Little Hands was only a few weeks old when he was found alone on the side of the road. It was early June, and all the wildlife shelters and rehabilitation centres in the area were already full.
“When you ask what to do with [an orphaned raccoon], you’re told, ‘Leave it alone and let nature take its course,’ or ‘You can take it to a vet who will have to euthanise it,'” Nikki Robinson, who works in wildlife rehabilitation, tells The Dodo. “It broke my heart. I couldn’t let that happen!”

While Robinson worked full time, her mother Linda was semi-retired and could bottle feed a baby up to five times a day. So after Robinson made it clear that grandchildren were not in the cards, Linda reluctantly became Little Hands’ mother.

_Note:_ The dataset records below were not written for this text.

/-- Instruction `i` takes the interrupt at `vector` that returns to it, with these values in DSISR and DAR and no other effect; a
search of the TLB that fails (`searched`) may write PPE_TLB_Index_Hint (21_translation R476). -/
def TakesData (i : Instr) (s : State) (vector : DWord) (dsisr : Word) (dar : DWord) (searched : Bool := false) : Prop :=
  ∃ t, Machine.exec i s = .next t ∧
    Enters { s.thr with dsisr := dsisr, dar := dar, tlbHint := if searched then t.thr.tlbHint else s.thr.tlbHint } s t vector s.thr.pc 0
      (lpesZero s)

/-- Instruction `i` takes the interrupt at `vector` likewise, and nothing else is changed, or what storing the bytes `byte` at real
address `a`, `len` of them, changes. -/
def TakesDataAfter (i : Instr) (s : State) (vector : DWord) (dsisr : Word) (dar : DWord) (a len : Nat) (byte : Nat → Byte) : Prop :=
  ∃ t, Machine.exec i s = .next t ∧ (OnlyThread s t ∨ Stores s t a len byte) ∧
    t.thr = { s.thr with
      dsisr := dsisr, dar := dar, srr0 := s.thr.pc, srr1 := s.thr.msr &&& ~~~0x783F0000#64, msr := entryMsr s.thr.msr (lpesZero s),
      pc := vector, reserve := t.thr.reserve }

/-- The operand is one that the floating-point unit stores as two words: a doubleword, word- but not doubleword-aligned (20_memory
R352). -/
def twoWords (store : Bool) (al : Alignment) (a : DWord) (len : Nat) : Prop :=
  store = true ∧ al = .float ∧ len = 8 ∧ a.toNat % 8 = 4

/-- The page table entry that a search for the C bit of the page finds, if it finds one, has R = 1. -/
def referenced (s : State) (p : Page) (a : DWord) : Prop :=
  ∀ b d0 d1, s.pteOfPage s.curT p a = .found b d0 d1 → ibit d1 55 = true

/-- The cache instructions that act on the block of their address without storing (R723 to R725). -/
inductive CacheBlockOp : Instr → BitVec 5 → BitVec 5 → Prop
  | dcbst (ra rb : BitVec 5) : CacheBlockOp (.ppeDcbst ra rb) ra rb
  | dcbf (ra rb : BitVec 5) : CacheBlockOp (.ppeDcbf ra rb) ra rb
  | icbi (ra rb : BitVec 5) : CacheBlockOp (.ppeIcbi ra rb) ra rb

/-- The touches (R720, R721). -/
inductive Touch : Instr → Prop
  | dcbt (th : BitVec 4) (ra rb : BitVec 5) : Touch (.ppeDcbt th ra rb)
  | dcbtst (ra rb : BitVec 5) : Touch (.ppeDcbtst ra rb)

/-- The instructions of the PPE that only order accesses (44_ppe_system R930, R938, R939). -/
inductive Barrier : Instr → Prop
  | sync (l : BitVec 2) : Barrier (.ppeSync l)
  | eieio : Barrier .ppeEieio
  | isync : Barrier .ppeIsync


/-! ## Floating point (43_ppe_float) -/

/-- A double image that is neither an infinity nor a NaN. -/
def finiteDouble (w : DWord) : Prop := w.toNat / 2^52 % 2^11 ≠ 2047

/-- The value of a finite double, in units of 2^-1074. -/
def scaled (w : DWord) : Int :=
  let x := w.toNat / 2^52 % 2^11
  let f := w.toNat % 2^52
  let m : Nat := if x = 0 then f else (2^52 + f) * 2^(x - 1)
  if ibit w 0 then -(m : Int) else m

“The first time she bottle-fed him and he looked up at her, she literally melted,” Robinson said. “She treated him very lovingly from the start because they really like to be touched. So she built a bond with him, even though she knew he would eventually return to the wild.”

Little Hands grew strong, and by the end of the summer he was ready to go out on his own.

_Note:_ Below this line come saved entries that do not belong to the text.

/-- IEEE rounding: add, subtract, multiply, multiply-add, divide, round to single and convert from integer, with finite operands (of the
target format), OE = UE = 0 (a divide: NI = 0 and a divisor that is not zero): a finite result is the value of the target format that
RN selects for the exact result, a tie to the even significand of that format, double or single; FI says inexact, FR that the magnitude grew, XX is sticky, FPRF gives
the sign class (R843, R845, R861, R862, R880, R885, 10_state R50). A square root of a finite operand that is not negative, with NI = 0,
likewise, without OX and UX (R863, R864; a root is never a tie). The estimates of a finite operand that is not zero, whose reciprocal is a normal number, and of a positive one,
are within one part in 256 and in 32; of zero, with ZE = 0, they are infinite with its sign, and ZX is set; of an infinity `fres` is
zero (R873, R874). -/
def Obligations.FloatResultsRoundOnce : Prop :=
  (∀ i frt single neg valid k x, RoundedOp i frt single neg valid k x → ∀ s, ibit s.thr.msr 50 = true → valid s.thr →
    ibit s.thr.fpscr 25 = false → ibit s.thr.fpscr 26 = false →
    ∃ w, FloatEnds i s w fun u => finiteDouble (u.getFpr frt) →
      let v := scaled (u.getFpr frt)
      let r := if neg then -v else v
      let y := r * k s.thr
      targets single r ∧ RoundsTo (ibm s.thr.fpscr 30 2) single (k s.thr) (x s.thr) r ∧
      ibit u.fpscr 14 = decide (y ≠ x s.thr) ∧ ibit u.fpscr 13 = decide ((x s.thr).natAbs < y.natAbs) ∧
      ibit u.fpscr 6 = (ibit s.thr.fpscr 6 || ibit u.fpscr 14) ∧
      ibit u.fpscr 16 = decide (v < 0) ∧ ibit u.fpscr 17 = decide (0 < v) ∧ ibit u.fpscr 18 = decide (v = 0) ∧
      ibit u.fpscr 19 = false) ∧
  (∀ i frt frb single, FloatRoot i frt frb single → ∀ s : State, ibit s.thr.msr 50 = true → ibit s.thr.fpscr 29 = false →
    (if single then isSingle (s.thr.getFpr frb) else finiteDouble (s.thr.getFpr frb)) → 0 ≤ scaled (s.thr.getFpr frb) →
    ∃ w, FloatEnds i s w fun u =>
      let r := scaled (u.getFpr frt)
      let x := scaled (s.thr.getFpr frb) * 2^1074
      finiteDouble (u.getFpr frt) ∧ targets single r ∧ RootRoundsTo (ibm s.thr.fpscr 30 2) single x r ∧
      ibit u.fpscr 14 = decide (r^2 ≠ x) ∧ ibit u.fpscr 13 = decide (x < r^2) ∧
      ibit u.fpscr 6 = (ibit s.thr.fpscr 6 || ibit u.fpscr 14) ∧
      ibit u.fpscr 16 = false ∧ ibit u.fpscr 17 = decide (0 < r) ∧ ibit u.fpscr 18 = decide (r = 0) ∧ ibit u.fpscr 19 = false ∧
      ibit u.fpscr 3 = ibit s.thr.fpscr 3 ∧ ibit u.fpscr 4 = ibit s.thr.fpscr 4) ∧
  ∀ (frt frb : BitVec 5) (rec : Bool) (s : State), ibit s.thr.msr 50 = true →
    let b := s.thr.getFpr frb
    let estimate (i : Instr) (P : Thread → Prop) : Prop := FloatEnds i s (floatWrites frt rec) P
    let infinite (u : Thread) : Prop := u.getFpr frt = ibm b 0 1 ++ 0x7FF#11 ++ 0#52 ∧ ibit u.fpscr 5 = true
    (isSingle b → 2^948 ≤ (scaled b).natAbs → (scaled b).natAbs ≤ 2^1200 → estimate (.ppeFres frt frb rec) fun u =>
      finiteDouble (u.getFpr frt) ∧ nearInverse 256 (scaled b) (scaled (u.getFpr frt))) ∧
    (finiteDouble b → 0 < scaled b → estimate (.ppeFrsqrte frt frb rec) fun u =>
      finiteDouble (u.getFpr frt) ∧ nearInverseRoot 32 (scaled b) (scaled (u.getFpr frt))) ∧
    (finiteDouble b → scaled b = 0 → ibit s.thr.fpscr 27 = false →
      estimate (.ppeFres frt frb rec) infinite ∧ estimate (.ppeFrsqrte frt frb rec) infinite) ∧
    (b.toNat % 2^63 = 0x7FF0000000000000 → estimate (.ppeFres frt frb rec) fun u => u.getFpr frt = ibm b 0 1 ++ 0#63)

/-- The conversions to integer: frame, and with VE = 0 the integer next to the operand in the direction of rounding, saturated to the
width; a NaN gives the most negative integer (R881 to R884). -/
def Obligations.FloatToIntegerSaturates : Prop :=
  ∀ i frt frb rec n toZero, FloatToInt i frt frb rec n toZero → ∀ s, ibit s.thr.msr 50 = true →
    FloatEnds i s (floatWrites frt rec) fun u =>
      Summary u.fpscr ∧ (rec = true → copiesCr1 u) ∧
      (ibit s.thr.fpscr 24 = false →
        let b := s.thr.getFpr frb
        let r : BitVec n := (u.getFpr frt).setWidth n
        (isNan f64 b.toNat = true → r = BitVec.ofInt n (-2^(n - 1)) ∧ ibit u.fpscr 23 = true) ∧
        (b = 0x7FF0000000000000 → r = BitVec.ofInt n (2^(n - 1) - 1)) ∧ (b = 0xFFF0000000000000 → r = BitVec.ofInt n (-2^(n - 1))) ∧
        (finiteDouble b → ∀ k, IntegerNear (if toZero then 1 else ibm s.thr.fpscr 30 2) (scaled b) k →
          r = BitVec.ofInt n (saturated n k) ∧ (saturated n k ≠ k → ibit u.fpscr 23 = true)))

/-- The moves deliver their image and leave FPSCR alone; `mffs` delivers FPSCR; `mcrfs` copies a field and clears its exception bits;
the other instructions write the bits of FPSCR they select, FEX and VX are recomputed (R850 to R853, R875, R892 to R897). `fcmpu`
and `fcmpo`: FL, FG, FE, FU of the two operands in the CR field and in FPCC; VXSNAN for a signalling NaN; VXVC of `fcmpo` for a
quiet one, and for a signalling one with VE = 0 (R888, R889). That `mtfsf` and `mtfsfi` without field 0 leave FX as it was although an
exception bit turns 1 is the model's choice, on which R894 and R895 are silent, and so is that `mtfsb1` of an exception bit sets FX also
where the bit is 1 already (R897 against R843 step 4; log 41). Bit 20 is left out: what the model does with it is in log 58. -/
def Obligations.FloatMovesComparesAndStatus : Prop :=
  ((∀ i frt rec v, FloatMove i frt rec v → ∀ s, ibit s.thr.msr 50 = true →
      Completes i s { fpr := [frt], cr := if rec then cr1Mask else 0 } fun t =>
        t.thr.getFpr frt = v s.thr ∧ (rec = true → copiesCr1 t.thr)) ∧
    (∀ (frt : BitVec 5) (rec : Bool) s, ibit s.thr.msr 50 = true →
      Completes (.ppeMffs frt rec) s { fpr := [frt], cr := if rec then cr1Mask else 0 } fun t =>
        (t.thr.getFpr frt).setWidth 32 = s.thr.fpscr ∧ (rec = true → copiesCr1 t.thr)) ∧
    (∀ (bf bfa : BitVec 3) s, ibit s.thr.msr 50 = true →
      FloatEnds (.ppeMcrfs bf bfa) s { cr := crFieldMask bf, fpscr := 0xFFFFFFFF } fun u =>
        Summary u.fpscr ∧ (∀ j, j < 4 → ibit u.cr (4 * bf.toNat + j) = ibit s.thr.fpscr (4 * bfa.toNat + j)) ∧
        ∀ b, b < 32 → b ≠ 1 → b ≠ 2 → ibit u.fpscr b =
          (ibit s.thr.fpscr b && !decide (b / 4 = bfa.toNat ∧ b ∈ [0, 3, 4, 5, 6, 7, 8, 9, 10, 11, 12, 21, 22, 23]))) ∧
    ∀ i rec f, FpscrWrite i rec f → ∀ s, ibit s.thr.msr 50 = true →
      FloatEnds i s { fpscr := 0xFFFFFFFF, cr := if rec then cr1Mask else 0 } fun u =>
        Summary u.fpscr ∧ (rec = true → copiesCr1 u) ∧
        ∀ b, b < 32 → b ∉ [1, 2, 20] → ibit u.fpscr b = f s.thr b) ∧
  ∀ (ordered : Bool) (bf : BitVec 3) (fra frb : BitVec 5) s, ibit s.thr.msr 50 = true →
      let a := (s.thr.getFpr fra).toNat
      let b := (s.thr.getFpr frb).toNat
      let un := isNan f64 a || isNan f64 b
      let sn := isSnan f64 a || isSnan f64 b
      let rel := [!un && decide (imageKey 64 a < imageKey 64 b), !un && decide (imageKey 64 b < imageKey 64 a),
        !un && decide (imageKey 64 a = imageKey 64 b), un]
      FloatEnds (if ordered then .ppeFcmpo bf fra frb else .ppeFcmpu bf fra frb) s { cr := crFieldMask bf, fpscr := floatStatus } fun u =>
        Summary u.fpscr ∧
        (∀ j, j < 4 → ibit u.cr (4 * bf.toNat + j) = rel.getD j false ∧ ibit u.fpscr (16 + j) = rel.getD j false) ∧
        ibit u.fpscr 7 = (ibit s.thr.fpscr 7 || sn) ∧
        ibit u.fpscr 12 = (ibit s.thr.fpscr 12 || (ordered && un && !(sn && ibit s.thr.fpscr 24))) ∧
        (∀ b ∈ [3, 4, 5, 6, 8, 9, 10, 11, 13, 14, 15, 21, 22, 23], ibit u.fpscr b = ibit s.thr.fpscr b)

/-- Floating-point loads and stores of ordinary, aligned operands with MSR[FP] = 1: a load in single format delivers the double of the
same value (of an infinity or a NaN the widened image), a load in double format the image; a store in single format of a value that
single format holds stores its word; update forms write the address to RA (R716 to R718, R726 to R739, U48). -/
def Obligations.FloatLoadsAndStores : Prop :=
  (∀ i frt upd ea single, FloatLoad i frt upd ea single → updateValid upd none → ∀ s p, ibit s.thr.msr 50 = true →
    let len := if single then 4 else 8
    Ordinary s (s.thr.truncEa (ea s.thr)) len false p → alignedFor .float s p (s.thr.truncEa (ea s.thr)) len →
    Completes i s { fpr := [frt], gpr := upd.toList } fun t =>
      let w := BitVec.ofNat 32 (readBytes s.mem p.ra 4)
      (∀ r, upd = some r → t.thr.getGpr r = ea s.thr) ∧
      (single = false → t.thr.getFpr frt = BitVec.ofNat 64 (readBytes s.mem p.ra 8)) ∧
      (single = true → finiteSingle w → finiteDouble (t.thr.getFpr frt) ∧ scaled (t.thr.getFpr frt) = scaledSingle w ∧
        ibit (t.thr.getFpr frt) 0 = ibit w 0) ∧
      (single = true → ¬finiteSingle w → t.thr.getFpr frt = ibm w 0 1 ++ 0x7FF#11 ++ ibm w 9 23 ++ 0#29)) ∧
  (∀ i frs upd ea len, FloatStore i frs upd ea len → updateValid upd none → ∀ s p, ibit s.thr.msr 50 = true → Memory.wf s.mem = true →
    Ordinary s (s.thr.truncEa (ea s.thr)) len true p → alignedFor .float s p (s.thr.truncEa (ea s.thr)) len →
    CompletesStore i s p.ra len (storedByte len false (s.thr.getFpr frs).toNat) { gpr := upd.toList } fun t =>
      ∀ r, upd = some r → t.thr.getGpr r = ea s.thr) ∧
  ∀ i frs upd ea, SingleStore i frs upd ea → updateValid upd none → ∀ s p w, ibit s.thr.msr 50 = true → Memory.wf s.mem = true →
    Ordinary s (s.thr.truncEa (ea s.thr)) 4 true p → alignedFor .float s p (s.thr.truncEa (ea s.thr)) 4 →
    (finiteDouble (s.thr.getFpr frs) ∧ finiteSingle w ∧ scaledSingle w = scaled (s.thr.getFpr frs) ∧
        ibit w 0 = ibit (s.thr.getFpr frs) 0 ∨
      ¬finiteDouble (s.thr.getFpr frs) ∧ w = ibm (s.thr.getFpr frs) 0 2 ++ ibm (s.thr.getFpr frs) 5 30) →
    CompletesStore i s p.ra 4 (storedByte 4 false w.toNat) { gpr := upd.toList } fun t =>
      ∀ r, upd = some r → t.thr.getGpr r = ea s.thr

“They are gently released and go onto their property and live under the patio for a while, and she leaves food outside until they wander off and find their own way,” Robinson said. “But Little Hands remained friendly with the whole family and he was very kind and loving to us.”

“My mother” has a porch swing that she sits on outside and he would come up and literally crawl on the swing and sit next to her and just want his butt and chin scratched,” Robinson said. “He wanted his cuddles and then he got his food and left.

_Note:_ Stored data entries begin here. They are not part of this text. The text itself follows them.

@[simp] theorem Thread.setCrField_pc : (th.setCrField k v).pc = th.pc := by dsimp only [Thread.setCrField]
@[simp] theorem Thread.setCrField_gpr : (th.setCrField k v).gpr = th.gpr := by dsimp only [Thread.setCrField]
@[simp] theorem Thread.setCrField_fpr : (th.setCrField k v).fpr = th.fpr := by dsimp only [Thread.setCrField]
@[simp] theorem Thread.setCrField_vr : (th.setCrField k v).vr = th.vr := by dsimp only [Thread.setCrField]
@[simp] theorem Thread.setCrField_lr : (th.setCrField k v).lr = th.lr := by dsimp only [Thread.setCrField]
@[simp] theorem Thread.setCrField_ctr : (th.setCrField k v).ctr = th.ctr := by dsimp only [Thread.setCrField]
@[simp] theorem Thread.setCrField_xer : (th.setCrField k v).xer = th.xer := by dsimp only [Thread.setCrField]
@[simp] theorem Thread.setCrField_fpscr : (th.setCrField k v).fpscr = th.fpscr := by dsimp only [Thread.setCrField]
@[simp] theorem Thread.setCrField_vscr : (th.setCrField k v).vscr = th.vscr := by dsimp only [Thread.setCrField]
@[simp] theorem Thread.setCrField_vrsave : (th.setCrField k v).vrsave = th.vrsave := by dsimp only [Thread.setCrField]
@[simp] theorem Thread.setCrField_reserve : (th.setCrField k v).reserve = th.reserve := by dsimp only [Thread.setCrField]
@[simp] theorem Thread.setCrField_msr : (th.setCrField k v).msr = th.msr := by dsimp only [Thread.setCrField]
@[simp] theorem Thread.setCrField_srr0 : (th.setCrField k v).srr0 = th.srr0 := by dsimp only [Thread.setCrField]
@[simp] theorem Thread.setCrField_srr1 : (th.setCrField k v).srr1 = th.srr1 := by dsimp only [Thread.setCrField]
@[simp] theorem Thread.setCrField_hsrr0 : (th.setCrField k v).hsrr0 = th.hsrr0 := by dsimp only [Thread.setCrField]
@[simp] theorem Thread.setCrField_hsrr1 : (th.setCrField k v).hsrr1 = th.hsrr1 := by dsimp only [Thread.setCrField]
@[simp] theorem Thread.setCrField_dsisr : (th.setCrField k v).dsisr = th.dsisr := by dsimp only [Thread.setCrField]
@[simp] theorem Thread.setCrField_dar : (th.setCrField k v).dar = th.dar := by dsimp only [Thread.setCrField]
@[simp] theorem Thread.setCrField_sprg0 : (th.setCrField k v).sprg0 = th.sprg0 := by dsimp only [Thread.setCrField]
@[simp] theorem Thread.setCrField_sprg1 : (th.setCrField k v).sprg1 = th.sprg1 := by dsimp only [Thread.setCrField]
@[simp] theorem Thread.setCrField_sprg2 : (th.setCrField k v).sprg2 = th.sprg2 := by dsimp only [Thread.setCrField]
@[simp] theorem Thread.setCrField_sprg3 : (th.setCrField k v).sprg3 = th.sprg3 := by dsimp only [Thread.setCrField]
@[simp] theorem Thread.setCrField_hsprg0 : (th.setCrField k v).hsprg0 = th.hsprg0 := by dsimp only [Thread.setCrField]
@[simp] theorem Thread.setCrField_hsprg1 : (th.setCrField k v).hsprg1 = th.hsprg1 := by dsimp only [Thread.setCrField]
@[simp] theorem Thread.setCrField_dec : (th.setCrField k v).dec = th.dec := by dsimp only [Thread.setCrField]
@[simp] theorem Thread.setCrField_lpcrMer : (th.setCrField k v).lpcrMer = th.lpcrMer := by dsimp only [Thread.setCrField]
@[simp] theorem Thread.setCrField_lpcrRmi : (th.setCrField k v).lpcrRmi = th.lpcrRmi := by dsimp only [Thread.setCrField]
@[simp] theorem Thread.setCrField_lpcrHdice : (th.setCrField k v).lpcrHdice = th.lpcrHdice := by dsimp only [Thread.setCrField]
@[simp] theorem Thread.setCrField_dabr : (th.setCrField k v).dabr = th.dabr := by dsimp only [Thread.setCrField]
@[simp] theorem Thread.setCrField_dabrx : (th.setCrField k v).dabrx = th.dabrx := by dsimp only [Thread.setCrField]
@[simp] theorem Thread.setCrField_accr : (th.setCrField k v).accr = th.accr := by dsimp only [Thread.setCrField]
@[simp] theorem Thread.setCrField_tsrlTp : (th.setCrField k v).tsrlTp = th.tsrlTp := by dsimp only [Thread.setCrField]
@[simp] theorem Thread.setCrField_tlbHint : (th.setCrField k v).tlbHint = th.tlbHint := by dsimp only [Thread.setCrField]
@[simp] theorem Thread.setCrField_ranges : (th.setCrField k v).ranges = th.ranges := by dsimp only [Thread.setCrField]
@[simp] theorem Thread.setCrField_slb : (th.setCrField k v).slb = th.slb := by dsimp only [Thread.setCrField]
@[simp] theorem Thread.setCrField_erat : (th.setCrField k v).erat = th.erat := by dsimp only [Thread.setCrField]
@[simp] theorem Thread.setCrField_resumeReq : (th.setCrField k v).resumeReq = th.resumeReq := by dsimp only [Thread.setCrField]
@[simp] theorem Thread.setCrField_sysErr : (th.setCrField k v).sysErr = th.sysErr := by dsimp only [Thread.setCrField]
@[simp] theorem Thread.setCrField_mcheck : (th.setCrField k v).mcheck = th.mcheck := by dsimp only [Thread.setCrField]
@[simp] theorem Thread.setCrField_maint : (th.setCrField k v).maint = th.maint := by dsimp only [Thread.setCrField]
@[simp] theorem Thread.setCrField_maintInstr : (th.setCrField k v).maintInstr = th.maintInstr := by dsimp only [Thread.setCrField]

For the past three years, Little Hands has been living independently in the wild – but he always returns to the house where he was raised to cuddle with his mother.
Since Little Hands left home, Linda has taken in numerous orphaned and abandoned baby raccoons with nowhere else to go.
And every year, the raccoons she releases into the wild come back for occasional visits.
“Every day she sits outside and waits, and even when they’re grown they visit her and she just beams and loves it,” Robinson said. “They love her too – she’s just the mama.”
Thanks to Linda, the little raccoons can spend their lives in the wild, but just like their human children, they know they can come home to mum for a snack and a hug anytime.